Hot takes from the fourth
consortium meeting in Milan


IDEA4RC members gathered in Milan on 29 and 30 April for the fourth consortium meeting, hosted by the National Cancer Institute. It was the occasion for the various working groups to share updates on their most recent activities, and to validate the first version of the virtual assistant, the software component which will allow IDEA4RC users to explore the data, request a permit to access them and finally run their analyses.

The meeting was kicked-off by Christina Kyriakopoulou, scientific officer at DG Research and Innovation, who stressed the importance of collaboration among the projects of the cluster “Innovative Tools for Electronic Health Records and patient registries”, AIDAVA, DataTools4Heart, eCREAM, IDEA4RC and RES-Q+. She also highlighted the possibility of sharing expertise with the QUANTUM project, started in January 2024, that aims at developing health data quality standards, an effort that also IDEA4RC researchers are also undertaking.

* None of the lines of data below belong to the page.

-- ==== Sys2Proof/Machine/Special.lean ====
section
/-!
DEFINITION. SRD and SWR (R227, R249, R250) over the special registers: TEAMID, GRPID, CLUSID, GRIDDIM (R27, R127),
PLACE (R29), CTXID (R71), OPCNT (R177), FPST (R47), SATF0–2 (R48), SIGACC (R119), DSTK (R115), IDEMPC (R398) and
ACTBANK (R278).
-/
namespace Sys2Proof.Machine

/-- PLACE (R29): CORE, PART, COLX, ROWY, PORT, DIE, CHIP of the group's core (R15). -/
def placeWord (core part : Nat) : DWord :=
  let r := core / 2
  let x := r % 12
  let y := r / 12
  BitVec.ofNat 64 (core * 2 ^ 24 + part * 2 ^ 20 + x * 2 ^ 16 + y * 2 ^ 13 + core % 2 * 2 ^ 12 + y / 2 * 2 ^ 10 + y % 2 * 2 ^ 9)

/-- ACTBANK (R278): TAGOK, BANK. -/
def actbankWord (c : Core) (asid : Nat) : DWord :=
  let b := if c.actCur then c.act1 else c.act0
  BitVec.ofNat 64 ((if b.tag = asid then 2 else 0) + (if c.actCur then 1 else 0))

/-- Read/write bits of IDEMPC: all but [49:45] (R398). -/
def idemMask : DWord := ~~~(0x1F <<< 45 : DWord)

/-- DSTK (R115): ROOM, PTR. -/
def dstkWord (g : Group) : DWord := BitVec.ofNat 64 (g.room.toNat * 2 ^ 52 + g.ptr.toNat * 16)

/-- The value of special register n for a group (R227). -/
def sregRead (s : State) (k n : Nat) : DWord :=
  let g := s.grp k
  let t := s.teamOf k
  match n with
  | 1 => BitVec.ofNat 64 t.teamid
  | 2 => BitVec.ofNat 64 g.grpid
  | 3 => BitVec.ofNat 64 t.clusid
  | 4 => BitVec.ofNat 64 (s.kernelOf k).teams
  | 5 => placeWord t.core g.partition
  | 6 => BitVec.ofNat 64 (t.asid % 2 ^ 12)
  | 7 => opcnt g
  | 0x10 => g.fpst.setWidth 64
  | 0x11 => (maskWord g.satf 0).setWidth 64
  | 0x12 => (maskWord g.satf 1).setWidth 64
  | 0x13 => (maskWord g.satf 2).setWidth 64
  | 0x14 => g.slot1.acc ++ g.slot0.acc
  | 0x15 => dstkWord g
  | 0x16 => g.idempc &&& idemMask
  | 0x17 => actbankWord (s.core t.core) t.asid
  | _ => 0

/-- What a special register shares with queued lane words (R31). -/
def sregNeeds (n : Nat) (reg : Nat) (write : Bool) : Needs :=
  { rd := if write then [reg] else [], wr := if write then [] else [reg],
    fp := decide (n = 0x10), sat := decide (0x11 ≤ n) && decide (n ≤ 0x13),
    ctr := if n = 7 then allClasses else [] }

/-- The read/write bits of special register n take a value (R250). -/
def sregWrite (g : Group) (n : Nat) (x : DWord) : Group :=
  match n with
  | 0x10 => { g with fpst := x.setWidth 5 }
  | 0x11 => { g with satf := setMaskWord g.satf 0 (x.setWidth 32) }
  | 0x12 => { g with satf := setMaskWord g.satf 1 (x.setWidth 32) }
  | 0x13 => { g with satf := setMaskWord g.satf 2 (x.setWidth 32) }
  | 0x14 => { g with slot0 := { g.slot0 with acc := x.setWidth 32 }, slot1 := { g.slot1 with acc := x.extractLsb' 32 32 } }
  | 0x15 => { g with room := x.extractLsb' 52 12, ptr := x.extractLsb' 4 48 }
  | 0x16 => { g with idempc := x &&& idemMask }
  | _ => g

/-- SRD: the value as it stands when the word issues; its own word is folded. -/
def execSrd (d : SIndex) (n : BitVec 14) (s : State) : Out :=
  issueScalar (.srd d n) (sregNeeds n.toNat d.toNat false) s fun s =>
    .next (writeResult s d ⟨sregRead (foldWord s) s.cur.grp n.toNat, false⟩ none)

/-- SWR: POISON, then the DIVG check of DSTK (R115), then the write; it takes effect after its own folding. -/
def execSwr (a : SIndex) (n : BitVec 14) (s : State) : Out :=
  issueScalar (.swr a n) (sregNeeds n.toNat a.toNat true) s fun s =>
    let k := s.cur.grp
    let g := s.grp k
    let x := rs s a
    if x.poison then poisonScalar s 4
    else if decide (n = 0x15) && (!g.drecs.isEmpty || decide (0 < g.dbelow)) then trapIssued s .divg 5 (issueInfo s)
    else .next (advance ((foldWord s).modGrp k (fun g => sregWrite g n.toNat x.val)))

end Sys2Proof.Machine
end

Vasiliki Tsiompanidou, legal researcher at ECCP, summarised the work done so far on the data agreements necessary to run pilot projects. An advanced draft is under revision by the legal experts of the centres of expertise, the 11 clinical centres of the EURACAN network involved in IDEA4RC. The draft has been developed based on a survey run among the legal experts about three different scenarios in which the data processing could happen within the ecosystem. A summary of the survey results and a description of the scenarios have been included in deliverable “Pilot data governance”, a summary of which is available here. The centres of expertise are expected to send their final feedback by the end of June.

Claudia Egher, sociologist at Utrecht University, summarised the results of a survey run among IDEA4RC members about the governance model of the data ecosystem to be adopted after the end of the project. These results are also discussed at length in deliverable “Pilot data governance”. As a next step, a survey on data governance will be run among the legal representatives of the centres of expertise- This survey will gather insights into the rules and procedures of the various centres in order to understand how the high-level picture of the governance model emerged from the first survey, could be implemented.

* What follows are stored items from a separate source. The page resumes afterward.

-- ==== Sys2Proof/Machine/Reports.lean ====
section
/-!
DEFINITION. Records on their way to the rings (R409–R412), the lifetime counts (R416), the identity commands (R463), the end of
writes to non-volatile storage (R368, R463), and the writes of control registers (R8).
-/
namespace Sys2Proof.Machine

/-! ## RECORD_WRITE (R409–R412) -/

/-- Drops rise, OVF is set (R410). -/
def countDrop (s : State) : State := s.modRegs (fun r => { r with errOvf := true, errDrops := satInc 16 r.errDrops })

/-- The record at the head takes the next number and leaves the queue. -/
def popRecord (s : State) : State :=
  { s with records := s.records.drop 1, ringInfo := none }.modRegs (fun r => { r with errSeq := r.errSeq + 1 })

/-- Size of the device ring as a power of two; none while it is disabled. -/
def deviceLog (s : State) : Option Nat :=
  let n := s.regs.errLog2.toNat
  if 4 ≤ n ∧ n ≤ 20 then some n else none

/-- The record goes to the device ring, in host memory or HBM. -/
def toDeviceRing (s : State) (bs : List Byte) : State :=
  let r := s.regs
  let drop := countDrop (popRecord s)
  match deviceLog s with
  | none => drop
  | some n =>
    if 2 ^ n ≤ (r.errHead - r.errTail).toNat then drop
    else
      let a := r.errBase.toNat + 64 * (r.errHead.toNat % 2 ^ n)
      if r.errTgt && decide (hbmLimit < a + 64) then drop
      else
        let s := popRecord s
        let s := if r.errTgt then physWrite s a bs else s.emit (.write a bs true)
        s.modRegs (fun r => { r with errHead := r.errHead + 1 })

/-- A ring descriptor (R411), VALID and well formed: BASE, LOG2N, VECTOR, HEADADDR, TAILADDR. -/
def ringOf (d : List Byte) : Option (Nat × Nat × Nat × Nat × Nat) :=
  let f (o n : Nat) : Nat := ofLe ((d.drop o).take n)
  if decide (32 ≤ d.length) && decide (f 0 8 % 64 = 0) && decide (4 ≤ f 8 1) && decide (f 8 1 ≤ 16) && decide (f 9 1 = 1)
      && decide (f 0xA 2 < 2048) && decide (f 0xC 4 = 0) then some (f 0 8, f 8 1, f 0xA 2, f 0x10 8, f 0x18 8)
  else none

/-- The record goes to an operating-system ring: the record, then the head count, then the vector. -/
def toOsRing (s : State) (ring : Nat) (d : Nat × Nat × Nat × Nat × Nat) (tail : DWord) (bs : List Byte) : State :=
  let (base, n, vector, headaddr, _) := d
  let head := AMap.get (0 : DWord) s.osHeads ring
  if 2 ^ n ≤ (head - tail).toNat then countDrop (popRecord s)
  else
    let s := popRecord s
    let s := (s.emit (.write (base + 64 * (head.toNat % 2 ^ n)) bs true)).emit (.write headaddr (leBytes 8 (head + 1).toNat) false)
    { s with osHeads := AMap.set 0 s.osHeads ring (head + 1) }.emit (.msix vector)

/-- A read the record's ring needs is sent once. -/
def askRing (s : State) (w : HostWait) (a n : Nat) : Out :=
  if s.hostWait.contains w then .next (notOffered s)
  else .next { s.emit (.readReq 0 a n) with hostWait := s.hostWait ++ [w] }

/-- RECORD_WRITE: the oldest record goes to its ring; for an operating-system ring its descriptor and then its tail are read
first. -/
def execRecordWrite (s : State) : Out :=
  match s.records with
  | [] => .next (notOffered s)
  | r :: _ =>
    if s.link ≠ .up then .next (notOffered s)
    else whenAwake s <|
      let bs := recBytes { r with seq := s.regs.errSeq }
      let c := s.ctx r.asid
      if r.asid = 0 || decide (c.state = .free) then .next (toDeviceRing s bs)
      else match s.ringInfo with
        | none => askRing s .ringDesc (s.regs.irqtbase.toNat + 32 * c.irqring) 32
        | some (d, tail) =>
          match ringOf d, tail with
          | none, _ => .next (toDeviceRing s bs)
          | some x, none => askRing s .ringTail x.2.2.2.2 8
          | some x, some t => .next (toOsRing s c.irqring x t bs)

/-- ERRTAIL_WRITE: the driver's count of records consumed, at most ERRHEAD. -/
def execErrtailWrite (s : State) : Out :=
  hostWrite .errtailWrite s fun s =>
    let t : Word := s.cur.val.setWidth 32
    let head := s.regs.errHead
    let above := decide (0 < (t - head).toNat) && decide ((t - head).toNat < 2 ^ 31)
    .next (s.modRegs (fun r => { r with errTail := if above then head else t }))

def errstat (r : Regs) : DWord :=
  BitVec.ofNat 64 ((if r.errOvf then 2 ^ 63 else 0) + (if r.errBadcfg then 2 ^ 62 else 0) + r.errDrops.toNat * 2 ^ 32 + r.errSeq.toNat)

/-- ERRSTAT_READ: DROPS clears. -/
def execErrstatRead (s : State) : Out :=
  hostReadClear .errstatRead s (fun s => errstat s.regs) (fun s => s.modRegs (fun r => { r with errDrops := 0 }))

/-! ## Lifetime counts (R416) -/

def satCount (n : Nat) : Nat := min (2 ^ 64 - 1) n

/-- The counts with those gathered since the last flush. -/
def lifeCount (n : NonVol) (i : Nat) : Nat := satCount (AMap.get 0 n.life i + AMap.get 0 n.unflushed i)

/-- The 512-byte block: the counts of the table in order, 8 bytes each, then 32 zero bytes. -/
def lifeBlock (n : NonVol) : List Byte := (List.range 60).flatMap (fun i => leBytes 8 (lifeCount n i)) ++ List.replicate 32 0

/-- The counts go to non-volatile storage. -/
def flushLife (n : NonVol) : NonVol :=
  { n with life := n.unflushed.foldl (fun m p => AMap.set 0 m p.1 (satCount (AMap.get 0 m p.1 + p.2))) n.life, unflushed := [] }

def addLife (n : NonVol) (i k : Nat) : NonVol := { n with unflushed := AMap.set 0 n.unflushed i (satCount (AMap.get 0 n.unflushed i + k)) }

/-- Bucket of a day's correctable errors: 0, 1, 2–3, 4–7, …, 2^14 and above. -/
def dayBucket (n : Nat) : Nat := if n = 0 then 0 else min 15 (Nat.log2 n + 1)

/-- LIFETIME_FLUSH: a further a seconds have passed with the hottest die in temperature bucket b; the counts are flushed; with
flag set a day has ended. -/
def execLifetimeFlush (s : State) : Out :=
  .next (s.modNv (fun n =>
    let n := addLife (addLife n 0 s.cur.a) (28 + min 15 s.cur.b) s.cur.a
    flushLife (if s.cur.flag then { addLife n (44 + dayBucket n.ceToday) 1 with ceToday := 0 } else n)))

/-- LIFECMD: a copy of the block to the host address written begins, and LIFESTAT.BUSY is 1; with flag set, the oldest copy in
progress is complete. -/
def execLifecmd (s : State) : Out :=
  if s.cur.flag then
    match s.regs.lifeCopies with
    | [] => .next (notOffered s)
    | a :: rest =>
      if s.link ≠ .up then .next (notOffered s)
      else .next ((s.emit (.write a (lifeBlock s.nv) true)).modRegs (fun r => { r with lifeCopies := rest }))
  else hostWrite .lifecmd s fun s =>
    let a := s.cur.val.toNat
    .next (if a % 512 = 0 then s.modRegs (fun r => { r with lifeCopies := r.lifeCopies ++ [a] }) else s)

/-! ## Identity commands (R463) -/

/-- A write of IDCMD, which is taken in recovery as well (R460). -/
def idCommand (i : Instr) (s : State) (body : State → State) : Out :=
  hostAccess i s fun s =>
    if !s.regs.ready && decide (s.regs.booterr = 0) then .next s
    else inTurn i s fun s =>
      if s.regs.idBusy then .next (s.modRegs (fun r => { r with idLost := true }))
      else .next (body s)

/-- A read of n bytes at IDARG. -/
def readIdarg (s : State) (w : HostWait) (n : Nat) : State :=
  let s := s.modRegs (fun r => { r with idBusy := true })
  { s.emit (.readReq 0 s.regs.idarg.toNat n) with hostWait := s.hostWait ++ [w] }

/-- ID_ATTEST: the nonce at IDARG is read; in recovery the command is refused, and an IDARG out of line fails. -/
def execIdAttest (s : State) : Out :=
  idCommand .idAttest s (fun s =>
    if !s.regs.ready then endIdCmd s 1
    else if s.regs.idarg.toNat % 128 ≠ 0 then endIdCmd s 4
    else readIdarg s .nonce 64)

/-- ID_STAGE: the image at IDARG is read. -/
def execIdStage (s : State) : Out := idCommand .idStage s (fun s => readIdarg s .stage 64)

/-- NONVOLATILE_WRITE_COMPLETE: the bad-page entry being written is on the list and its frame Retired; with flag set the staged
image is in the inactive slot, which is active from the next reset. -/
def execNonvolatileWriteComplete (s : State) : Out :=
  if s.cur.flag then
    match s.nv.staging with
    | none => .next (notOffered s)
    | some img =>
      let b := idleSlot s
      .next (endIdCmd (s.modNv (fun n => { n with staging := none, fwActive := b, fwA := if b then n.fwA else img, fwB := if b then img else n.fwB })) 0)
  else match s.nv.adding with
    | none => .next (notOffered s)
    | some pfn => .next (endBpl (retireFrame s pfn) 0)

/-! ## REGISTER_WRITE (R8) -/

def fieldOf (v : DWord) (lo n : Nat) : Nat := v.toNat / 2 ^ lo % 2 ^ n

/-- A window register. -/
def winOf (v : DWord) : Win := ⟨v.getLsbD 63, v.getLsbD 62, fieldOf v 21 31, fieldOf v 0 12⟩

/-- A command register written with an OP that starts no command: lost while one is in progress, whatever its OP; else BADOP unless
the OP is the one with no effect. A valid OP has an event of its own. -/
def oddCommand (s : State) (op last : Nat) (zeroOk busy : Bool) (lost bad : State → State) : Out :=
  if 1 ≤ op ∧ op ≤ last then .next (notOffered s)
  else if busy then .next (lost s)
  else if decide (op = 0) && zeroOk then .next s
  else .next (bad s)

/-- A write of 1 to CMDLOST clears it. -/
def clears (v : DWord) (i : Nat) (old : Bool) : Bool := old && !v.getLsbD i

Eugenio Gaeta and Franco Mercalli updated about the deployment of the IDEA4RC architecture and of the pilot projects, that will later this year.

Ioanna Drympeta, researcher at CERTH, updated participants about the development of the Data Governance layer, the software component of the IDEA4RC ecosystem which will manage the data permit application phase. This layer will allow researchers interested in running analyses over IDEA4RC data to easily submit multiple applications towards the centres whose data they wish to include in their study. Drympeta gave details about the privileges and responsibilities of the various profiles involved in this phase, both on the data holders side (the centres of expertise) and on the data users side (the research team). A chatbot trained on scientific publications concerning ethical and legal aspects of the use of data and AI algorithms will guide the researchers during this phase.

Unai Zulaika, engineer at Deusto University, revised all the steps that led to the formulation of the two IDEA4RC data models, one for sarcomas and the other for head and neck cancers. The process started from clinicians identifying the relevant variables for each rare cancer family. These variables were then converted into a set of entities related to each other through a diagram. These two diagrams represent the two IDEA4RC data models, one for each of the two rare cancer families considered by the project.

Laura Lopez and Itziar Alonso, engineers at UPM, shared with the participants the first mock-ups of the virtual assistant which will allow researchers to interact with the IDEA4RC data ecosystem, from data discovery to data access application and data use. A lively discussion with the oncology researchers followed. It gave useful insights to tailor the virtual assistant to their needs and practices.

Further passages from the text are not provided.